Father’s Day Reflections

New dads with babies in NewYork-Presbyterian neonatal intensive care units share what Father’s Day means to them.

I thought Father’s Day would be all about my new relationship with my daughter, but it’s also reinforcing the feelings I have towards my wife.

I’ve been reflecting on the possibilities of the future and what I want for my daughter and my family. It’s an opportunity for a little bit of introspection and to filter away anything that we normally assign a lot of stress to. What I’m going to remember is with the right amount of support, you can get through anything.

I’m thankful for my own father as well. He had the opportunity to see her and seeing the older generation interacting with the newest generation was very special. She looks like him.”

Anibal Arocho and his daughter, Madeline
NewYork-Presbyterian Morgan Stanley Children’s Hospital

“Becoming a father has been the biggest blessing I have ever received. The amount of love I feel for my daughter is overwhelming, along with the amount of respect I have gained for my beautiful wife through this process. I’m so thankful to all the staff and doctors for helping us, and I can’t wait to see what the future holds.”




— Joseph Femia and his daughter
NewYork-Presbyterian Hudson Valley Hospital

“As a dad, I want my child to be whatever they want to be. I’m not going to get in the way, because their goal is not my goal. My goal is to make sure they are healthy and strong enough to go pursue their goal. So that’s what I want for them. I want them to have their own dream, because I already have my dream — we had twins and they are beautiful, healthy babies.

My message to every dad is count your blessings. Look forward to being a great dad every year that goes by. Don’t take this life for granted, because you only get one life and your last name lives on through your children, so that’s who you live for.”

— Christopher Grier and his daughter, Cristina
NewYork-Presbyterian Brooklyn Methodist Hospital

“It’s great to be a dad. We had twins born exactly three months premature, on Valentine’s Day. I’ve been here at every step. It’s been a journey — especially seeing what they’ve been though, seeing their strength and determination. I’m grateful for them choosing me. I can watch them grow, mature, and be productive in society. I can be there for the milestones and be a part of their memories. I want to teach them integrity, honesty, being true to their word — and to know that they are valued.”
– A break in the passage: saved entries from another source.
/-! ### The SBUS transitions -/

/-- R146 to R149 (which the spec marks derived from R145; index convention D18): SBUS.WH.HDR, SBUS.WH.SKIP,
SBUS.ACC.DATA, SBUS.RF.FLAGS. -/
def Obligations.SbusCollectingResult : Prop :=
  ∀ (s : State) (b : Byte), s.active = true → s.protoSel = .sbus →
    (s.st = .waitingForHeader →
      exec .sbusWhHdr s = .next { s with cnt := 1, st := .accumulateChannels, out := Outputs.zero }) ∧
    (s.st = .waitingForHeader → b ≠ 0x0F →
      exec (.sbusWhSkip b) s = .next { s with out := { Outputs.zero with events := [.skippedByte] } }) ∧
    (s.st = .accumulateChannels → 1 ≤ s.cnt.toNat → s.cnt.toNat ≤ 22 →
      exec (.sbusAccData b) s = .next { s with
        raw := s.raw.setIfInBounds (s.cnt.toNat - 1) b, cnt := s.cnt + 1
        st := if s.cnt = 22 then .readFlags else .accumulateChannels
        out := Outputs.zero }) ∧
    (s.st = .readFlags →
      exec (.sbusRfFlags b) s = .next { s with sflags := b, cnt := 24, st := .validateFooter, out := Outputs.zero })

/-- R150: SBUS.VF.OK unpacks the channels (channel k = `(P >> 11k) & 0x7FF`), sets bit 0 of the flags from SFLAGS[2] and
bit 1 from SFLAGS[3], enqueues, resets, and returns true. -/
def Obligations.SbusVfOkResult : Prop :=
  ∀ s : State, s.active = true → s.protoSel = .sbus → s.st = .validateFooter →
    ∃ m : RCMessage,
      exec .sbusVfOk s = .next { s with
        fifo := s.fifo.put m
        st := .initial, cnt := 0, cksum := 0xFFFF, ckLo := 0, raw := rawZero, sflags := 0, work := RCMessage.zero
        out := { Outputs.zero with ok := true } } ∧
      (∀ k : Fin 16, m.channels[k].toNat =
        (((List.range 22).map fun i => (s.raw[i]?.getD 0).toNat <<< (8 * i)).sum >>> (11 * k.val)) &&& 0x7FF) ∧
      m.errorFlags = 0b000000#6 ++ (BitVec.ofBool (s.sflags.getLsbD 3) ++ BitVec.ofBool (s.sflags.getLsbD 2))

/-- R151: SBUS.VF.BAD only resets and returns false; the byte is not re-examined as a header. -/
def Obligations.SbusVfBadResult : Prop :=
  ∀ (s : State) (b : Byte), s.active = true → s.protoSel = .sbus → s.st = .validateFooter → b ≠ 0x00 →
    exec (.sbusVfBad b) s = .next { s with
      st := .initial, cnt := 0, cksum := 0xFFFF, ckLo := 0, raw := rawZero, sflags := 0, work := RCMessage.zero
      out := { Outputs.zero with events := [.badFooter] } }

/-- R65 (rows 3 to 15 by decision D26): UNPACK, lane by lane, is the byte-and-shift table. -/
def Obligations.UnpackIsTheShiftTable : Prop :=
  ∀ raw : Vector Byte 22, let b := fun i => (raw[i]?.getD 0).toNat
    (unpack raw).toList.map BitVec.toNat = [
      (b 0 ||| b 1 <<< 8) &&& 0x7FF, (b 1 >>> 3 ||| b 2 <<< 5) &&& 0x7FF,
      (b 2 >>> 6 ||| b 3 <<< 2 ||| b 4 <<< 10) &&& 0x7FF, (b 4 >>> 1 ||| b 5 <<< 7) &&& 0x7FF,
      (b 5 >>> 4 ||| b 6 <<< 4) &&& 0x7FF, (b 6 >>> 7 ||| b 7 <<< 1 ||| b 8 <<< 9) &&& 0x7FF,
      (b 8 >>> 2 ||| b 9 <<< 6) &&& 0x7FF, (b 9 >>> 5 ||| b 10 <<< 3) &&& 0x7FF,
      (b 11 ||| b 12 <<< 8) &&& 0x7FF, (b 12 >>> 3 ||| b 13 <<< 5) &&& 0x7FF,
      (b 13 >>> 6 ||| b 14 <<< 2 ||| b 15 <<< 10) &&& 0x7FF, (b 15 >>> 1 ||| b 16 <<< 7) &&& 0x7FF,
      (b 16 >>> 4 ||| b 17 <<< 4) &&& 0x7FF, (b 17 >>> 7 ||| b 18 <<< 1 ||| b 19 <<< 9) &&& 0x7FF,
      (b 19 >>> 2 ||| b 20 <<< 6) &&& 0x7FF, (b 20 >>> 5 ||| b 21 <<< 3) &&& 0x7FF]

/-- R153: "every payload bit belongs to exactly one lane": the sixteen lanes, put back at their places, are the whole
176-bit payload. -/
def Obligations.UnpackLosesNoPayloadBit : Prop :=
  ∀ raw : Vector Byte 22,
    ((unpack raw).toList.zipIdx.map fun p => p.1.toNat <<< (11 * p.2)).sum =
      (raw.toList.zipIdx.map fun p => p.1.toNat <<< (8 * p.2)).sum

/-- R157: the all-zero payload decodes to 16 channels of value 0, the all-0xFF payload to 16 channels of value 0x7FF. -/
def Obligations.UnpackExtremes : Prop :=
  unpack (Vector.replicate 22 0x00) = Vector.replicate 16 0 ∧
  unpack (Vector.replicate 22 0xFF) = Vector.replicate 16 0x7FF

/-- R156 (derived): every message an SBUS framer enqueues for a frame has all channels at most 2047 and error_flags at
most 3. -/
def Obligations.SbusMessagesInRange : Prop :=
  ∀ (s : State) (b : Byte), s.active = true → s.protoSel = .sbus →
    ∃ t, exec (.parsebyte b) s = .next t ∧
      (t.out.ok = true → ∃ m : RCMessage, t.fifo = s.fifo.put m ∧ m.errorFlags.toNat ≤ 3 ∧
        ∀ k : Fin 16, m.channels[k].toNat ≤ 2047)

/-- R63, R155 (derived): any 25 bytes that begin with 0x0F and end with 0x00 are delivered by one UPDATE as exactly one
message, whatever the 22 payload bytes and the flags byte; with any other last byte they are dropped (UPDATE in one step,
its bytes and the time bases: the model's log 5, log 6, log 7). -/
def Obligations.SbusFrameDeliveredIffFooter : Prop :=
  ∀ (s : State) (payload : Vector Byte 22) (flags footer : Byte) (xs : List SrcByte),
    s.Inv → s.active = true → s.protoSel = .sbus → s.st = .initial →
    s.src = xs → xs.map (fun x => x.byte) = sbusFrame payload flags footer →
    quiet s.idleUs s.lastByteUs xs = true →
    let time := lastSample (s.nowUs, s.nowMs) xs
    (footer = 0x00 → exec .update s = .next { s with
      fifo := s.fifo.put ⟨unpack payload, errorFlagsOf flags⟩, src := []
      lastByteUs := time.1, lastMsgMs := time.2, nowUs := time.1, nowMs := time.2, out := Outputs.zero }) ∧
    (footer ≠ 0x00 → exec .update s = .next { s with
      src := [], lastByteUs := time.1, nowUs := time.1, nowMs := time.2
      out := { Outputs.zero with events := [.badFooter] } })

/-- R136, R158 (derived): from any state that meets the invariant, the IBus machine is in its initial state after at
most 31 further bytes, the SBUS machine after at most 24, whatever the bytes. -/
def Obligations.ParserReturnsToInitialState : Prop :=
  ∀ (s : State) (bs : List Byte), s.Inv → s.active = true →
    (s.protoSel = .ibus → bs.length = 31 → ∃ k, k ≤ 31 ∧ (afterBytes (bs.take k) s).st = .initial) ∧
    (s.protoSel = .sbus → bs.length = 24 → ∃ k, k ≤ 24 ∧ (afterBytes (bs.take k) s).st = .initial)

/-- The model's choice (log 9): a transition class has no meaning where its rule's condition fails. -/
def Obligations.ClassRefusedOutsideItsCondition : Prop :=
  ∀ (c : TransClass) (b : Byte) (s : State), (c.instr b).wellFormed = true →
    ¬ ((c.instr b).admittedIn ⟨s.active, s.protoSel, s.st⟩ = true) →
    exec (c.instr b) s = .refused (.classNotSelected c)

/-! ### The transport -/

/-- R171 (corner cases (a), (b) by decision D11; `src_present` D25): BEGIN fails on an absent byte source or an
unsupported selector and then writes no register; otherwise it re-initialises the parser and the FIFO, latches the
configuration, sets both timestamps to now, clears EXPECT_START and opens the byte source at the configured baud. -/
def Obligations.BeginResult : Prop :=
  ∀ (cfg : SerialConfig) (s : State),
    (cfg.srcPresent = false →
      exec (.begin cfg) s = .next { s with out := { Outputs.zero with events := [.noByteSource] } }) ∧
    (cfg.srcPresent = true → cfg.protocol ≠ .ibus → cfg.protocol ≠ .sbus →
      exec (.begin cfg) s = .next { s with out := { Outputs.zero with events := [.unsupportedProtocol] } }) ∧
    (cfg.srcPresent = true → cfg.protocol = .ibus ∨ cfg.protocol = .sbus →
      exec (.begin cfg) s = .next { s with
        protoSel := cfg.protocol, active := true
        st := .initial, cnt := 0, cksum := 0xFFFF, ckLo := 0, raw := rawZero, sflags := 0, work := RCMessage.zero
        fifo := { mem := s.fifo.mem, wr := 0, rd := 0, count := 0 }
        baud := cfg.baudrate, timeoutMs := cfg.timeoutMs, idleUs := cfg.idleThresholdUs
        lastMsgMs := s.nowMs, lastByteUs := s.nowUs, expectStart := false
        out := { Outputs.zero with ok := true, srcBegin := some cfg.baudrate } })

/-- R172 without an idle trigger, and R181 (decision D10) while inactive: RXBYTE stamps LAST_BYTE_US, feeds the byte to
PARSEBYTE, and on success only stamps LAST_MSG_MS. -/
def Obligations.RxbyteFeedsParser : Prop :=
  ∀ (s : State) (b : Byte), s.expectStart = false →
    (s.active = false → exec (.rxbyte b) s = .next { s with out := Outputs.zero }) ∧
    (s.active = true → (s.idleUs = 0 ∨ s.nowUs - s.lastByteUs ≤ s.idleUs) → ∃ t,
      exec (.parsebyte b) { s with lastByteUs := s.nowUs } = .next t ∧
      exec (.rxbyte b) s = .next { t with lastMsgMs := if t.out.ok then s.nowMs else s.lastMsgMs })

/-- R182: after a gap that exceeds the idle threshold, a byte that is not the first header byte is discarded and no
frame starts; the first header byte starts a frame normally. In both cases the parser was reset first. -/
def Obligations.IdleGapDropsOrStartsFrame : Prop :=
  ∀ (s : State) (b : Byte), s.active = true → s.expectStart = false → s.idleUs ≠ 0 →
    s.nowUs - s.lastByteUs > s.idleUs → (s.protoSel = .ibus ∨ s.protoSel = .sbus) →
    let header : Byte := if s.protoSel = .ibus then 0x20 else 0x0F
    (b ≠ header → exec (.rxbyte b) s = .next { s with
      st := .initial, cnt := 0, cksum := 0xFFFF, ckLo := 0, raw := rawZero, sflags := 0, work := RCMessage.zero
      lastByteUs := s.nowUs, out := { Outputs.zero with events := [.idleGap, .idleDiscard] } }) ∧
    (b = header → exec (.rxbyte b) s = .next { s with
      st := .code1, cnt := 1, cksum := if s.protoSel = .ibus then 0xFFDF else 0xFFFF
      ckLo := 0, raw := rawZero, sflags := 0, work := RCMessage.zero
      lastByteUs := s.nowUs, out := { Outputs.zero with events := [.idleGap] } })

/-- R179 (derived): the header filter never changes what the parser would have done: after an idle gap, RXBYTE leaves
the same registers as RESETPARSER followed by PARSEBYTE of the byte, discarded or not. -/
def Obligations.HeaderFilterIsRedundant : Prop :=
  ∀ (s : State) (b : Byte), s.Inv → s.active = true → s.idleUs ≠ 0 → s.nowUs - s.lastByteUs > s.idleUs →
    ∃ r t u, exec .resetparser { s with lastByteUs := s.nowUs } = .next r ∧ exec (.parsebyte b) r = .next t ∧
      exec (.rxbyte b) s = .next u ∧ u = { t with out := u.out } ∧ u.out.ok = t.out.ok

/-- R173, R81 (decision D24), R181 (decision D10): UPDATE performs RXBYTE on each buffered byte in order, each with its
own time samples, and empties the byte source; while ACTIVE = 0 it consumes no byte (in one step, with the time bases and
the byte source as fields: the model's log 5, log 6, log 7). -/
def Obligations.UpdateIsRxbytePerByte : Prop :=
  ∀ s : State,
    (s.active = false → exec .update s = .next { s with out := Outputs.zero }) ∧
    (s.active = true → exec .update s = .next { afterRx s.src { s with src := [] } with
      out := { Outputs.zero with events := rxEvents s.src { s with src := [] } } })

/-- R174: AVAILABLE answers false while ACTIVE = 0 and otherwise COUNT != 0, and writes nothing. -/
def Obligations.AvailableResult : Prop :=
  ∀ s : State,
    (s.active = false → exec .available s = .next { s with out := Outputs.zero }) ∧
    (s.active = true → exec .available s =
      .next { s with out := { Outputs.zero with ok := decide (s.fifo.count ≠ 0) } })

/-- R176 (strict by C2; independent of ACTIVE by decision D10): TIMEOUT. -/
def Obligations.TimeoutResult : Prop :=
  ∀ (s : State) (threshold : Word), exec (.timeout threshold) s = .next { s with
    out := { Outputs.zero with
      ok := decide ((s.nowMs.toNat + 2 ^ 32 - s.lastMsgMs.toNat) % 2 ^ 32 > threshold.toNat) } }

/-- R177: TSLM answers the elapsed milliseconds and writes nothing, and TIMEOUT t at the same now_ms equals TSLM > t. -/
def Obligations.TslmResult : Prop :=
  ∀ s : State, ∃ v : Word,
    exec .tslm s = .next { s with out := { Outputs.zero with val := v } } ∧
    v.toNat = (s.nowMs.toNat + 2 ^ 32 - s.lastMsgMs.toNat) % 2 ^ 32 ∧
    ∀ threshold : Word, exec (.timeout threshold) s =
      .next { s with out := { Outputs.zero with ok := decide (v > threshold) } }

/-- R183: after an RXBYTE that completed a message, TIMEOUT 1000 is false while at most 1000 ms have elapsed since, and
true after that (up to the wrap of the time base). -/
def Obligations.TimeoutAfterMessage : Prop :=
  ∀ (s t : State) (b : Byte) (ms : Word), exec (.rxbyte b) s = .next t → t.out.ok = true →
    ∃ u, exec (.timeout 1000) { t with nowMs := ms } = .next u ∧
      (u.out.ok = true ↔ 1000 < (ms - s.nowMs).toNat)

/-! ### Rules of the whole machine -/

/-- R25 (with R216): LAST_MSG_MS is written only by a successful BEGIN and by RXBYTE (so by UPDATE) when it returns
true; a written value is the step's sample of now_ms. -/
def Obligations.LastMsgWrittenOnlyOnSuccess : Prop :=
  ∀ (i : Instr) (s t : State), exec i s = .next t → i ≠ .update → t.lastMsgMs ≠ s.lastMsgMs →
    t.lastMsgMs = s.nowMs ∧ t.out.ok = true ∧ ((∃ cfg, i = .begin cfg) ∨ (∃ b, i = .rxbyte b))

/-- R210, R231 (decision D11): no operation returns the framer to the inactive condition, and PROTO_SEL is IBUS or SBUS
whenever it is active (R20). -/
def Obligations.NoOperationDeactivates : Prop :=
  ∀ (i : Instr) (s t : State), s.Inv → exec i s = .next t →
    (s.active = true → t.active = true) ∧ (t.active = true → t.protoSel = .ibus ∨ t.protoSel = .sbus)

/-- R56, R24: the protocol, the idle threshold, the baud rate and the stored timeout change only by a successful
BEGIN. -/
def Obligations.ConfigurationChangesOnlyByBegin : Prop :=
  ∀ (i : Instr) (s t : State), exec i s = .next t →
    (t.active, t.protoSel, t.baud, t.timeoutMs, t.idleUs) ≠ (s.active, s.protoSel, s.baud, s.timeoutMs, s.idleUs) →
    ∃ cfg, i = .begin cfg ∧ t.out.ok = true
— Brian Martin and his son, Samir
NewYork-Presbyterian Morgan Stanley Children’s Hospital

“The first week, you find out what everyone talks about — all of a sudden, you’re afraid of everything. But the nurses here have been amazing. They really do calm you and teach you. When I first got here, I kept asking them, ‘Is she crying enough? Is that a bad thing?’ And they said, ‘Don’t worry. Once she gets hungry, she’ll cry.’ So I think, it’s OK to be scared and stressed. I’m just celebrating all the milestones and understanding that the scary stuff isn’t actually bad, but par for the course.”


Andrew Tint and his daughter, Lilah
NewYork-Presbyterian Alexandra Cohen Hospital for Women and Newborns

“I am grateful that I will get to spend Father’s Day at home with both our boys, and I appreciate all the staff in the NICU for taking such good care of Aryan.”





Vijay Vedula and his son, Aryan
NewYork-Presbyterian Hudson Valley Hospital  

“You don’t know how much you could love until you have a baby girl!”